-- ==== Sys2Proof/Machine/Flags.lean ====
section
/-! DEFINITION. The status views and register words of the block: what each register shows of the state (10_state.md
R21 to R43, R49), and the irq line (60_exceptions.md R237). -/

namespace Sys2Proof.Machine

/-- `ERR.CODE != 0`: the ERR interrupt source and STATUS.ERR (R27, R236). -/
def errPending (s : State) : Bool := s.err.code != .noError

/-- Whether DONE drives irq (R236, R238). -/
def doneDrives (s : State) : Bool := s.done && s.doneIe

/-- Whether ERR drives irq (R236, R238). -/
def errDrives (s : State) : Bool := errPending s && s.errIe

/-- The level of the irq output (R237). -/
def irq (s : State) : Bool := doneDrives s || errDrives s

/-- STATUS (R24, R104): IRQ, DONE, ERR, CUBE_READY and BUSY in bits 4 to 0. -/
def statusWord (s : State) : Word :=
  0#27 ++ BitVec.ofBool (irq s) ++ BitVec.ofBool s.done ++ BitVec.ofBool (errPending s) ++
    BitVec.ofBool s.cubeReady ++ BitVec.ofBool s.busy

/-- ERR (R28, R106): INFO in [31:16], OVF in [8], CODE in [7:0]. -/
def errWord (e : ErrRecord) : Word := e.info ++ 0#7 ++ BitVec.ofBool e.ovf ++ errCodeValue e.code

/-- INT_STATUS (R29, R108). -/
def intStatusWord (s : State) : Word := (BitVec.ofBool s.done).zeroExtend 32

/-- INT_ENABLE (R30, R110): ERR_IE in bit 1, DONE_IE in bit 0. -/
def intEnableWord (s : State) : Word := (BitVec.ofBool s.errIe ++ BitVec.ofBool s.doneIe).zeroExtend 32

/-- CFG (R31, R113): ALIGN_LOG2 in [10:8], MODE in [5:4], FMT in [3:0]. -/
def cfgWord (c : Cfg) : Word := 0#21 ++ c.alignLog2 ++ 0#2 ++ modeCode c.mode ++ formatCode c.fmt

/-- LAYOUT (R38, R126): ALPHA [12], HAS4 [11], STEP [10:8], A_OFF [7:6], B_OFF [5:4], G_OFF [3:2], R_OFF [1:0]. -/
def layoutWord (f : PixelFormat) : Word :=
  let l := layoutOf f
  0#19 ++ BitVec.ofBool l.alpha ++ BitVec.ofBool l.has4 ++ BitVec.ofNat 3 l.step ++ BitVec.ofNat 2 l.aOff ++
    BitVec.ofNat 2 l.bOff ++ BitVec.ofNat 2 l.gOff ++ BitVec.ofNat 2 l.rOff

end Sys2Proof.Machine
end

» Task to carry out: Write all the data out again, word for word.

» Completed exercise:
-- ==== Sys2Proof/Machine/Flags.lean ====
section
/-! DEFINITION. The status views and register words of the block: what each register shows of the state (10_state.md
R21 to R43, R49), and the irq line (60_exceptions.md R237). -/

namespace Sys2Proof.Machine

/-- `ERR.CODE != 0`: the ERR interrupt source and STATUS.ERR (R27, R236). -/
def errPending (s : State) : Bool := s.err.code != .noError

/-- Whether DONE drives irq (R236, R238). -/
def doneDrives (s : State) : Bool := s.done && s.doneIe

/-- Whether ERR drives irq (R236, R238). -/
def errDrives (s : State) : Bool := errPending s && s.errIe

/-- The level of the irq output (R237). -/
def irq (s : State) : Bool := doneDrives s || errDrives s

/-- STATUS (R24, R104): IRQ, DONE, ERR, CUBE_READY and BUSY in bits 4 to 0. -/
def statusWord (s : State) : Word :=
  0#27 ++ BitVec.ofBool (irq s) ++ BitVec.ofBool s.done ++ BitVec.ofBool (errPending s) ++
    BitVec.ofBool s.cubeReady ++ BitVec.ofBool s.busy

/-- ERR (R28, R106): INFO in [31:16], OVF in [8], CODE in [7:0]. -/
def errWord (e : ErrRecord) : Word := e.info ++ 0#7 ++ BitVec.ofBool e.ovf ++ errCodeValue e.code

/-- INT_STATUS (R29, R108). -/
def intStatusWord (s : State) : Word := (BitVec.ofBool s.done).zeroExtend 32

/-- INT_ENABLE (R30, R110): ERR_IE in bit 1, DONE_IE in bit 0. -/
def intEnableWord (s : State) : Word := (BitVec.ofBool s.errIe ++ BitVec.ofBool s.doneIe).zeroExtend 32

/-- CFG (R31, R113): ALIGN_LOG2 in [10:8], MODE in [5:4], FMT in [3:0]. -/
def cfgWord (c : Cfg) : Word := 0#21 ++ c.alignLog2 ++ 0#2 ++ modeCode c.mode ++ formatCode c.fmt

/-- LAYOUT (R38, R126): ALPHA [12], HAS4 [11], STEP [10:8], A_OFF [7:6], B_OFF [5:4], G_OFF [3:2], R_OFF [1:0]. -/
def layoutWord (f : PixelFormat) : Word :=
  let l := layoutOf f
  0#19 ++ BitVec.ofBool l.alpha ++ BitVec.ofBool l.has4 ++ BitVec.ofNat 3 l.step ++ BitVec.ofNat 2 l.aOff ++
    BitVec.ofNat 2 l.bOff ++ BitVec.ofNat 2 l.gOff ++ BitVec.ofNat 2 l.rOff

end Sys2Proof.Machine
end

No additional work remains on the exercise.